## Exercise
Repeat exactly, and only, the lines of the entries below from the one with "intro s i hr hf hpop" through the one with "hslot := slot_of_decode_alone h", both ends included.
#### Information
@[simp] theorem Status.raise_busy (f : Status) (k : ErrKind) : (f.raise k).busy = false := rfl
@[simp] theorem Status.raise_done (f : Status) (k : ErrKind) : (f.raise k).done = true := rfl
@[simp] theorem Status.raise_err (f : Status) (k : ErrKind) : (f.raise k).err = true := rfl
@[simp] theorem Status.raise_rvalid (f : Status) (k : ErrKind) : (f.raise k).rvalid = f.rvalid := rfl
@[simp] theorem Status.raise_errKind (f : Status) (k : ErrKind) : (f.raise k).errKind = k := rfl
@[simp] theorem Status.raise_attempts (f : Status) (k : ErrKind) : (f.raise k).attempts = f.attempts := rfl
@[simp] theorem Status.raise_excv (f : Status) (k : ErrKind) : (f.raise k).excv = f.excv := rfl
@[simp] theorem Status.raise_ign (f : Status) (k : ErrKind) : (f.raise k).ign = f.ign := rfl

end Sys2Proof.Machine
end

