-- ==== Sys2Proof/Tests/Slice0.lean ====
section
/-! SUPPORT. Tests. Expected values are those of spec/95_test_vectors.md (the vector's id stands in each docstring), or
words written out from the encodings of spec/30_encoding.md. Then the witnesses: for each obligation with hypotheses,
      a
concrete state and operands that meet them. -/

namespace Sys2Proof.Tests

set_option Elab.async false

open Sys2Proof Sys2Proof.Machine

/-! ### helpers -/

/-- The state of an outcome; the model answers nothing but next states. -/
def result : Host.Outcome State Fault Refusal → State
  | .next t => t
  | .fault _ => State.reset
  | .refused _ => State.reset

/-- The cells of a frame loaded from index i on. -/
def cells : Nat → List Byte → List Host.Cell
  | _, [] => []
  | i, b :: rest => (i, b) :: cells (i + 1) rest

/-- `s` with the frame in RXBUF and RX_LEN. -/
def loaded (bs : List Byte) (s : State) : State :=
  { s with rxbuf := cells 0 bs, rxLen := BitVec.ofNat 9 bs.length }

/-- The reset state with the argument registers set. -/
def args (sl : Byte) (a n v : Word) : State := { State.reset with slave := sl, addr := a, count := n, value := v }

/-- `s` with these events next. -/
def withEvents (es : List Event) (s : State) : State := { s with events := es }

/-- A command of `s` has been accepted and is in PHASE = SEND. -/
def sending (o : Op) (fc : Byte) (w : Word) (s : State) : State := startExchange o (putRequest fc w (acceptPrologue
      s))

/-- Its first request has been written, and it waits in PHASE = RECV. -/
def receiving (o : Op) (fc : Byte) (w : Word) (s : State) : State := sendStep .ok (sending o fc w s)

/-- Its second request has been written. -/
def retried (o : Op) (fc : Byte) (w : Word) (s : State) : State := sendStep .ok (timeoutStep (receiving o fc w s))

/-- `StateInv`, checked. -/
def invOk (s : State) : Bool :=
  decide (s.rxLen.toNat ≤ 256) && decide (s.txLen = 0 ∨ s.txLen = 8) &&
  decide (s.status.busy = true ↔ s.phase ≠ .idle) && decide (s.status.err = true ↔ s.status.errKind ≠ .none) &&
  decide (s.status.attempts.toNat ≤ 2) && decide (s.status.done = true → s.status.busy = false) &&
  decide (s.phase = .recv → s.rxLen.toNat < s.explen ∧ (s.rxLen.toNat < 5 ∨ (rxAt s 1).getLsbD 7 = false)) &&
  decide (Memory.wf s.rxbuf) && decide (s.txLen = 8 → requestOk s.txbuf = true) &&
  decide (s.phase ≠ .idle → s.txLen = 8 ∧ s.explen = explenOf s.txbuf) &&
  decide (s.phase ≠ .idle →
    (s.op = .txnRB → countOk s.count = true ∧ s.txbuf = buildReq s.slave 0x01#8 s.addr s.count) ∧
    (s.op = .txnRR → s.txbuf = buildReq s.slave 0x03#8 s.addr 0x0001#16) ∧
    (s.op = .txnWB → s.txbuf = buildReq s.slave 0x05#8 s.addr (coilWord s.value)) ∧
    (s.op = .txnWR → s.txbuf = buildReq s.slave 0x06#8 s.addr s.value)) &&
  decide (s.phase = .send → s.status.attempts.toNat < 2) && decide (s.phase = .recv → 1 ≤ s.status.attempts.toNat) &&
  decide (s.phase ≠ .idle →
    s.status.done = false ∧ s.status.err = false ∧ s.status.rvalid = false ∧ s.status.excv = false ∧ s.exc = 0) &&
  decide (s.status.err = true → s.status.rvalid = false) && decide (s.status.errKind ≠ .nonContiguousBundle)
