/-- The high page ends at 0xFFFF, so its addresses do not wrap (R218). -/
theorem highPage_toNat (n : Byte) : (highPage n).toNat = 0xFF00 + n.toNat := by
  unfold highPage
  bv_omega

/-- Settles O43: the meanings `storeA` and `loadA` at the pair. -/
theorem accumulatorThroughPair : Obligations.AccumulatorThroughPair := fun s =>
  ⟨rfl, rfl, rfl, rfl, rfl, storeA_next .ld_at_bc_a 1 s.bc s, storeA_next .ld_at_de_a 1 s.de s,
    loadA_next .ld_a_at_bc 1 s.bc s, loadA_next .ld_a_at_de 1 s.de s⟩

/-- Settles O44: the access is at the old HL, and HL is written after it. -/
theorem accumulatorThroughHLPlusMinus : Obligations.AccumulatorThroughHLPlusMinus := fun s =>
  ⟨rfl, rfl, rfl, rfl, rfl, storeAThenHL_next .ld_at_hli_a (s.hl + 1) s, storeAThenHL_next .ld_at_hld_a (s.hl - 1) s,
    loadAThenHL_next .ld_a_at_hli (s.hl + 1) s, loadAThenHL_next .ld_a_at_hld (s.hl - 1) s⟩

/-- Settles O45: the address is that of `highPage`, which does not wrap. -/
theorem highPageTransfers : Obligations.HighPageTransfers := fun n s =>
  ⟨rfl, rfl, rfl, rfl, highPage n, highPage_toNat n, storeA_next (.ldh_at_n_a n) 2 (highPage n) s,
    loadA_next (.ldh_a_at_n n) 2 (highPage n) s⟩

/-- Settles O46: in flat RAM the load answers the byte that memory holds at its own address, the opcode. -/
theorem absoluteTransfers : Obligations.AbsoluteTransfers := by
  intro nn s
  have hload : exec (.ld_a_at_nn nn) s =
      .next (State.past { (readByte s nn).2 with a := (readByte s nn).1 } (.ld_a_at_nn nn) 3) :=
    loadA_next (.ld_a_at_nn nn) 3 nn s
  refine ⟨rfl, rfl, rfl, rfl, storeA_next (.ld_at_nn_a nn) 3 nn s, hload, ?_⟩
  rintro hm hop rfl
  exact ⟨_, hload, (busAnswer_flatRam s s.pc hm).trans hop⟩

end Sys2Proof.Machine

/-! ### Proofs: CPU control -/

namespace Sys2Proof.Machine

/-! The next state of each CPU control instruction (spec/45_cpu_control.md R230 to R232). -/

theorem exec_nop_next (s : State) : exec .nop s = .next (s.past .nop 1) := advance_opcode .nop 1 s

theorem exec_di_next (s : State) : exec .di s = .next (State.past { s with ime := false } .di 1) :=
  advance_opcode .di 1 { s with ime := false }

theorem exec_ei_next (s : State) : exec .ei s = .next (State.past { s with ime := true } .ei 1) :=
  advance_opcode .ei 1 { s with ime := true }

/-! The run through zeroed memory (R230). -/

/-- An instruction without an operand is fetched by the read of its opcode alone (20_memory.md R57). -/
theorem fetchInstr_of_alone {s : State} {i : Instr} (h : slotOf s.params (busAnswer s s.pc) = .alone i) :
    fetchInstr s = (i, s.record (.readByte s.pc (busAnswer s s.pc))) := by
  rw [fetchInstr_eq, h]

/-- The state runs in flat RAM filled with 0x00, where every opcode it can fetch is that of NOP. -/
structure InZeroedRam (s : State) : Prop where
  running : s.run = .running
  flags : flagsOk s.f = true
  flatRam : s.params.memModel = .flatRam
  populated : s.params.depopulated.contains 0x00 = false
  zeroed : ∀ a : Word, Memory.read s.mem a.toNat = 0x00

/-- The step reads one opcode byte and goes past NOP. -/
theorem InZeroedRam.step_next {s : State} (h : InZeroedRam s) :
    step s = .next ((s.record (.readByte s.pc (busAnswer s s.pc))).past .nop 1) := by
  have hslot : slotOf s.params (busAnswer s s.pc) = .alone .nop := by
    rw [busAnswer_flatRam s s.pc h.flatRam, h.zeroed]
    exact slotOf_of_populated h.populated
  rw [step_of_running s h.running h.flags, fetchInstr_of_alone hslot, exec_nop_next]

/-- The hypotheses of a run of NOPs say nothing of the pc, the cycle total and the history, which are all that NOP changes. -/
theorem InZeroedRam.record_past {s : State} (h : InZeroedRam s) (x : Access) : InZeroedRam ((s.record x).past .nop 1) where
  running := h.running
  flags := h.flags
  flatRam := h.flatRam
  populated := h.populated
  zeroed := h.zeroed

/-- A run of `n` steps advances the pc by `n` mod 2^16 and changes nothing else but the cycle total and the history. -/
theorem InZeroedRam.runSteps_next (n : Nat) {s : State} (h : InZeroedRam s) :
    ∃ cycles history, runSteps n s = .next { s with
      pc := s.pc + BitVec.ofNat 16 n, cyclesTotal := cycles, history := history } := by
  induction n generalizing s with
  | zero => exact ⟨s.cyclesTotal, s.history, by rw [BitVec.add_zero]; rfl⟩
  | succ n ih =>
    have hpc : s.pc + BitVec.ofNat 16 (n + 1) = s.pc + 1 + BitVec.ofNat 16 n := by
      rw [Nat.add_comm, BitVec.ofNat_add]
      exact (BitVec.add_assoc _ _ _).symm
    obtain ⟨cycles, history, hrun⟩ := ih (h.record_past (.readByte s.pc (busAnswer s s.pc)))
    exact ⟨cycles, history, by rw [runSteps_succ n s _ h.step_next, hrun, hpc]; rfl⟩

/-- Settles O47: the next state of NOP, and the run of NOPs by induction on the number of steps. -/
theorem nopAdvancesOnly : Obligations.NopAdvancesOnly := by
  refine ⟨fun s => ⟨rfl, rfl, exec_nop_next s⟩, fun n s hrun hf hm hpop hzero => ?_⟩
  obtain ⟨cycles, history, h⟩ := InZeroedRam.runSteps_next n ⟨hrun, hf, hm, hpop, hzero⟩
  exact ⟨_, h, rfl, rfl, rfl, rfl, rfl, fun r => by cases r <;> rfl⟩

/-- Settles O48: where IME is already clear, clearing it leaves the state alone. -/
theorem diClearsIme : Obligations.DiClearsIme := by
  refine fun s => ⟨rfl, rfl, exec_di_next s, fun hime => ?_⟩
  have hsame : { s with ime := false } = s := by rw [← hime]
  rw [exec_di_next, hsame]

/-- Settles O49: the next state of EI, and that of DI after it. -/
theorem eiSetsImeAtOnce : Obligations.EiSetsImeAtOnce := fun s =>
  ⟨exec_ei_next s, _, _, exec_ei_next s, rfl, exec_di_next _, rfl⟩

end Sys2Proof.Machine

/-! ### Proofs: the fetch of a step, and faults -/

namespace Sys2Proof

/-! The slot that the bytes of one whole instruction were read by (spec/30_encoding.md R76, R80). -/

section
variable {op : Byte} {i : Instr}

theorem slot_of_decode_alone (h : decode [op] = .ok (i, [])) :
    slot op = .unpopulated ∧ i = .undefined op ∨ slot op = .alone i := by
  cases hslot : slot op with
  | unpopulated =>
    cases (decode_of_unpopulated hslot []).symm.trans h
    exact .inl ⟨rfl, rfl⟩
  | alone j =>
    cases (decode_of_alone hslot []).symm.trans h
    exact .inr rfl
  | withByte f => simp [decode_cons, hslot] at h
  | withWord g => simp [decode_cons, hslot] at h

theorem slot_of_decode_withByte {n : Byte} (h : decode [op, n] = .ok (i, [])) :
    ∃ f, slot op = .withByte f ∧ f n = i := by
  cases hslot : slot op with
  | withByte f =>
    cases (decode_of_withByte hslot n []).symm.trans h
    exact ⟨f, rfl, rfl⟩
  | unpopulated => simp [decode_cons, hslot] at h
  | alone j => simp [decode_cons, hslot] at h
  | withWord g => simp [decode_cons, hslot] at h

theorem slot_of_decode_withWord {nn : Word} (h : decode (opWithWord op nn) = .ok (i, [])) :
    ∃ g, slot op = .withWord g ∧ g nn = i := by
  unfold opWithWord at h
  cases hslot : slot op with
  | withWord g =>
    cases (decode_of_withWord hslot (loByte nn) (hiByte nn) []).symm.trans h
    exact ⟨g, rfl, by rw [wordOf_halves]⟩
  | unpopulated => simp [decode_cons, hslot] at h
  | alone j => simp [decode_cons, hslot] at h
  | withByte f => simp [decode_cons, hslot] at h

/-- The first byte of what was decoded is the instruction's opcode. -/
theorem opcode_of_decode {bs rest : List Byte} (h : decode (op :: bs) = .ok (i, rest)) : i.opcode = op := by
  obtain ⟨-, hbytes, hlen⟩ := decode_spec h
  have hpos := (lengthOf_bounds op).1
  unfold Instr.opcode
  cases henc : encode i with
  | nil =>
    rw [henc] at hlen
    exact absurd hpos (by simp [← hlen])
  | cons op' _ =>
    rw [henc] at hbytes
    exact (List.cons.inj hbytes).1

end

end Sys2Proof

namespace Sys2Proof.Machine

/-! The reads of the fetch, by the slot of the opcode (spec/20_memory.md R57). -/

section
variable {s : State}

theorem fetchInstr_of_unpopulated (h : slotOf s.params (busAnswer s s.pc) = .unpopulated) :
    fetchInstr s = (.undefined (busAnswer s s.pc), (readByte s s.pc).2) := by
  rw [fetchInstr_eq, h]
  rfl

theorem fetchInstr_of_withByte {f : Byte → Instr} (h : slotOf s.params (busAnswer s s.pc) = .withByte f) :
    fetchInstr s =
      (f (readByte (readByte s s.pc).2 (s.pc + 1)).1, (readByte (readByte s s.pc).2 (s.pc + 1)).2) := by
  rw [fetchInstr_eq, h]
  rfl

theorem fetchInstr_state_of_withWord {g : Word → Instr} (h : slotOf s.params (busAnswer s s.pc) = .withWord g) :
    (fetchInstr s).2 = (readWord (readByte s s.pc).2 (s.pc + 1)).2 := by
  rw [fetchInstr_eq, h]
  rfl

/-- In flat RAM the fetch finds the instruction that memory holds at the pc (20_memory.md R55, R67). -/
theorem fetchInstr_of_decode_flatRam {i : Instr} {rest : List Byte} (hm : s.params.memModel = .flatRam)
    (hpop : s.params.depopulated.contains i.opcode = false)
    (h : decode [Memory.read s.mem s.pc.toNat, Memory.read s.mem (s.pc + 1).toNat, Memory.read s.mem (s.pc + 2).toNat] =
      .ok (i, rest)) : (fetchInstr s).1 = i := by
  rw [← busAnswer_flatRam s s.pc hm] at h
  rw [opcode_of_decode h] at hpop
  have hslotOf := slotOf_of_populated hpop
  cases hslot : slot (busAnswer s s.pc) with
  | unpopulated =>
    cases (decode_of_unpopulated hslot _).symm.trans h
    rw [fetchInstr_of_unpopulated (hslotOf.trans hslot)]
  | alone j =>
    cases (decode_of_alone hslot _).symm.trans h
    rw [fetchInstr_of_alone (hslotOf.trans hslot)]
  | withByte f =>
    cases (decode_of_withByte hslot _ _).symm.trans h
    rw [fetchInstr_of_withByte (hslotOf.trans hslot), readByte_value, busAnswer_flatRam (readByte s s.pc).2 _ hm]
    rfl
  | withWord g =>
    cases (decode_of_withWord hslot _ _ _).symm.trans h
    rw [hslot, busAnswer_flatRam s s.pc hm] at hslotOf
    exact fetchInstr_of_withWord_flatRam hm hslotOf

/-- Only an unpopulated slot is fetched as `undefined` (60_exceptions.md R250). -/
theorem fetchInstr_not_undefined (h : slotOf s.params (busAnswer s s.pc) ≠ .unpopulated) :
    (fetchInstr s).1.isUndefined = false := by
  rw [fetchInstr_eq]
  cases hslot : slotOf s.params (busAnswer s s.pc) with
  | unpopulated => exact absurd hslot h
  | alone i =>
    obtain ⟨-, hi, -⟩ := slotOf_spec hslot nofun
    exact hi
  | withByte f =>
    obtain ⟨-, hi, -⟩ := slotOf_spec hslot nofun (readByte (readByte s s.pc).2 (s.pc + 1)).1
    exact hi
  | withWord g =>
    obtain ⟨-, hi, -⟩ := slotOf_spec hslot nofun (readWord (readByte s s.pc).2 (s.pc + 1)).1
    exact hi

end

/-- The opcodes without a handler: those outside S_def and those left out of POPULATED (30_encoding.md R80, R81). -/
theorem slotOf_unpopulated {p : Params} {op : Byte} (h : op ∈ undefinedOpcodes ∨ p.depopulated.contains op = true) :
    slotOf p op = .unpopulated := by
  unfold slotOf
  split
  · rfl
  · next hpop => exact slot_of_mem_undefined op (h.resolve_right hpop)

/-- The state after the step that takes the Undefined Opcode fault: Faulted with the record, the opcode fetch recorded
(60_exceptions.md R250, R253). -/
def State.afterUndefinedOpcode (s : State) : State :=
  { s with
    run := .faulted
    fault := some (.undefinedOpcode s.pc (busAnswer s s.pc))
    history := .readByte s.pc (busAnswer s s.pc) :: s.history }

theorem exec_undefined_next (op : Byte) (s : State) :
    exec (.undefined op) s = .next { s with run := .faulted, fault := some (.undefinedOpcode s.pc op) } := raise_eq _ s

/-- A running step answers a next state: the faulted one at an unpopulated slot, and a running one at every other. -/
theorem step_next_by_slot {s : State} (hr : s.run = .running) (hf : flagsOk s.f = true) :
    ∃ t, step s = .next t ∧
      (slotOf s.params (busAnswer s s.pc) = .unpopulated ∧ t = s.afterUndefinedOpcode ∨
        slotOf s.params (busAnswer s s.pc) ≠ .unpopulated ∧ t.run = .running) := by
  rw [step_of_running s hr hf]
  by_cases hslot : slotOf s.params (busAnswer s s.pc) = .unpopulated
  · rw [fetchInstr_of_unpopulated hslot, exec_undefined_next]
    exact ⟨_, rfl, .inl ⟨hslot, rfl⟩⟩
  · obtain ⟨t, ht, frame⟩ := exec_framed (fetchInstr s).1 (fetchInstr s).2
    obtain ⟨hrun, -⟩ := frame.sequencer (fetchInstr_not_undefined hslot)
    obtain ⟨xs, hfetch⟩ := fetchInstr_state s
    rw [hfetch] at hrun
    exact ⟨t, ht, .inr ⟨hslot, hrun.trans hr⟩⟩

/-- Settles O7, by the slot that each decoding was read by: the fetch makes the reads that the slot asks for. -/
theorem stepRunsDecodedInstruction : Obligations.StepRunsDecodedInstruction := by
  intro s i hr hf hpop
  have hslotOf := slotOf_of_populated hpop
  rw [step_of_running s hr hf]
  refine ⟨fun h => ?_, fun h => ?_, fun h => ?_⟩
  · obtain ⟨hslot, rfl⟩ | hslot := slot_of_decode_alone h
    · rw [fetchInstr_of_unpopulated (hslotOf.trans hslot), readByte_value]
    · rw [fetchInstr_of_alone (hslotOf.trans hslot), readByte_state]
  · obtain ⟨f, hslot, rfl⟩ := slot_of_decode_withByte h
    rw [fetchInstr_of_withByte (hslotOf.trans hslot)]
  · obtain ⟨g, hslot, rfl⟩ := slot_of_decode_withWord h
    rw [fetchInstr_of_withWord (hslotOf.trans hslot), fetchInstr_state_of_withWord (hslotOf.trans hslot), readWord_value,
      readByte_state]

/-- Settles O8: the fetch finds the instruction that the bytes decode to, and its accesses follow from the length. -/
theorem stepRunsBytesInFlatRam : Obligations.StepRunsBytesInFlatRam := by
  intro s i rest hr hf hm hpop h
  rw [step_of_running s hr hf, fetchInstr_accesses, fetchInstr_of_decode_flatRam hm hpop h]

/-- Settles O9: the opcode's slot is unpopulated, so the step is the one that faults. -/
theorem undefinedOpcodeFaults : Obligations.UndefinedOpcodeFaults := by
  intro s hr hf hop
  obtain ⟨t, ht, ⟨-, rfl⟩ | ⟨hslot, -⟩⟩ := step_next_by_slot hr hf
  · exact ht
  · exact absurd (slotOf_unpopulated hop) hslot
########
## Output
  intro s i hr hf hpop
  have hslotOf := slotOf_of_populated hpop
  rw [step_of_running s hr hf]
  refine ⟨fun h => ?_, fun h => ?_, fun h => ?_⟩
  · obtain ⟨hslot, rfl⟩ | hslot := slot_of_decode_alone h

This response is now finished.